まだ畑に到着して1分しか経っていない。古山氏なりの歓迎の仕方だが、一瞬で心を掴まれてしまった。高性能の光センサーを持ち、収穫した桃はその場で糖度を計測することができる。桃は糖度12〜13度あれば特秀品として出荷される産地が多いが、なんと、糖度30度を超える超高糖度の桃を作り出したことがある。案内された畑で話を聞いていると、「これは糖度18度、こっちはあと3日で20度、それは25度いくね」と、信じられないような高糖度の桃がそこら中に実っている。桃を見ればだいたい糖度がわかるというから驚きだ。めずらしい品種の桃の栽培にも積極的に取り組み、海外に福島の桃を広めることも視野に入れている。世界を見据える男はスケールが違う。
超高糖度桃は
こうして作られる
桃の作り方に絶対は無い。それは地域によって、土壌も違えば天候も違うからだ。古山氏の土作りで特徴的なのは「ウニの貝殻」を使うこと。山の土壌に含まれるミネラルは雨によって川に流れ、海まで運ばれる。その栄養分で育った海藻やプランクトンを食べたウニを、今度は畑に戻すことで栄養が循環する。堆肥はステビア入り牛糞を中心に自然のものを組み合わせ、追肥はしない。
「現代の日本の土壌は栄養豊富すぎる。人に例えるとメタボのようなもの。人も土壌も健康じゃないと、いい子孫(実)は残せない。」というのが古山氏の基本的な考え方だ。
桃は太陽の光を浴びることで赤く色づく。所狭しと植えられた桃の木の葉同士が重なり、光が遮られるため、葉っぱをちぎり、木の根元まで日差しが差し込むようにするのが普通だ。ところが、古山氏の畑は違う。木と木の間隔が広く、光が差し込み、葉が青々と生い茂っている。
「葉が多くないと光合成しないから美味しい桃はできないよ。」桃の生産が盛んな地だけあって、周りにも桃の木はたくさん生えているが、古山氏の畑だけは生育具合がまったく違う。
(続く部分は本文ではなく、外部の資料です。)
/-- The words of a SPAN line that a queued write brings home for the agent that owns them: they stay owned where the window has
stored to them again, stay as a clean copy where the window holds them, and else leave (R50, R52, R77). -/
def State.bringOwned (st : State) (bank line : Nat) (q : WinWrite) (mine : List Nat) (cells : Tab Byte) : State :=
  let held (ws : Window → List Nat) (i : Nat) : Bool := match tget? (st.bank bank).windows q.window with
    | some x => (ws x).any fun j => x.phys (x.base + 8 * j) / 8 == line * 8 + i
    | none => false
  let left := mine.filter fun i => !held Window.dirty i
  let keeps := left.filter (held Window.valid)
  let gone := left.filter fun i => !held Window.valid i
  ((st.applyCells cells).countAccess (line * 64)).setEntry line fun e =>
    ((e.setStates keeps .s).setStates gone .u).dropHolders gone none

/-- A translated and checked write of a window's queue made at its home: words that the core's agent owns go home as its data,
the others as a chunk of one store (R52, R114). The write leaves the queue once its last piece is applied. -/
def State.writeBackAt (st : State) (bank : Nat) (q : WinWrite) (e : TlbEntry) (again : Instr) : State :=
  let a := storageOf (e.phys q.va)
  let cells := q.cells.map fun c => (a + (c.1 - q.va), c.2)
  let owner := st.holderOf (4 * bank) a
  let ent := st.entry (a / 64)
  let idx := nubNat (cells.map fun c => wordOf c.1 % 8)
  let mine := if e.cls = 3 then idx.filter fun i => ent.state i == .m && ent.owner i == some owner else []
  let (own, rest) := cells.partition fun c => mine.contains (wordOf c.1 % 8)
  if ent.busy idx noStrand 0 true then st.owe again
  else
    match st.engineWrite rest e.cls e.owner false [q.id] with
    | none => (st.snoopCells rest false [q.id]).owe again
    | some st =>
      let st := if own.isEmpty then st else st.bringOwned bank (a / 64) q mine own
      if st.piecesLeft q.id then
        (st.setBank bank fun b => { b with winQueue := updateFirst (fun x => x.id == q.id) (fun x => { x with cells := [] }) b.winQueue }).owe again
      else (st.popWrite bank q.id).endFlushes bank

/-- WINDOW_WRITE_BACK: the oldest queued write of a core is translated and checked, and committed as a chunk of one
store; a failed check, the range check once where it arrives (R24), is a machine check that kills the launch (R52, R232), and a kill that has discarded the write's parked
access ends it (R28). -/
def State.writeBackBank (st : State) (bank : Nat) (again : Instr) : State :=
  match (st.bank bank).winQueue with
  | [] => st
  | q :: _ =>
    if st.isCut q.lkey q.id then (st.popWrite bank q.id).endFlushes bank
    else if q.cells.isEmpty then
      if st.piecesLeft q.id then st.owe again else (st.popWrite bank q.id).endFlushes bank
    else
    match st.writeBackEntry bank q with
    | (.miss m, st) =>
      if (st.launch q.lkey).any fun l => l.killed then (st.popWrite bank q.id).endFlushes bank
      else (st.park (sourceCore (bank / 2)) q.lkey q.va .winWrite m q.id).owe again
    | (.ok e, st) =>
      let st := st.taken (sourceCore (bank / 2)) q.id
      let a := e.phys q.va
      let src := pkgOfDie (dieOfCluster (bank / 2 / 16))
      if (e.check q.sv q.lkey .winWrite).isSome ∨
          (st.holdsPlace (storageOf a / 64) [q.id] = false ∧ st.rangeAdmits src a 2 = false) then
        ((st.popWrite bank q.id).endFlushes bank).machineCheck q.strand q.va (st.strand q.strand).pc true
      else st.writeBackAt bank q e again

/-- WINDOW_WRITE_BACK of a core (R52). -/
def execWindowWriteBack (core : Nat) (st : State) : Out :=
  if strandLimit ≤ 8 * core then .fault .noSuchAgent
  else if (st.bank (2 * core)).winQueue.isEmpty then .next (st.writeBackBank (2 * core + 1) (.windowWriteBack core))
  else .next (st.writeBackBank (2 * core) (.windowWriteBack core))

/-- Dead words leave their window: an M word is queued for write-back first, but for one that the drop of its chunk is to discard
(R50, R54, R55, R231). -/
def State.killWords (st : State) (k : Nat) (pool : List Nat) (drop : Bool) : State :=
  st.each pool fun st p =>
    let bank := bankAt (poolCore (p * 8)) (poolOff (p * 8))
    let b := st.bank bank
    match b.windowAt (poolOff (p * 8) - b.kbReg) with
    | none => st
    | some (w, x) =>
      let i := (poolOff (p * 8) - b.kbReg - x.pool) / 8
      if drop && x.dirty.contains i then st else (st.queueWrites bank w [i] k).clearWords bank w [i]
2018年7月に取材した時は福島は雨が降らず、小玉傾向で糖度が高い当たり年と言われていたが、この畑には小玉の桃は見当たない。「水分管理をしっかりとすれば、ちゃんと大きく育つ。極限まで水分を絞るのではなく畑が沼になるくらい水を与えてるよ。」同じ土地で育てているとは思えぬほど、古山氏の畑で育つ桃は見事だった。
ギリギリまで樹上で糖度を上げ、自分で収穫する
桃の収穫は家族のみで行うことを徹底している。品種や天候によって収穫のタイミングは変わり、味に大きな影響を与えるので誰にも手伝わせない。甘い桃というと真っ赤に色づいたものを想像されるだろうが、古山氏は「霜降り状でトロのような状態がおいしい。ほんとは白い桃だけを作りたいんだ。真っ白な桃は究極に近い。」という。霜降り具合、色、形が究極なものは糖度25度を越えてくる。
見た目は決して良くないが、白っぽい桃が入っていたら美味しい証。かなりラッキーだ。
1玉1玉をセンサーにかけて選別する
古山果樹園には個人の生産者では珍しく、近赤外分光分析センサーが置かれている。「食べて甘い」だけでなく、実際に1玉1玉測定し糖度や味のブレが無いように手元で検査するのだ。この緻密さはエンジニア時代に培ったものだろう。糖度20度以上の桃には、糖度を計測した証拠写真もつけて送っている。安心してもらうのも味のうちだと彼は言う。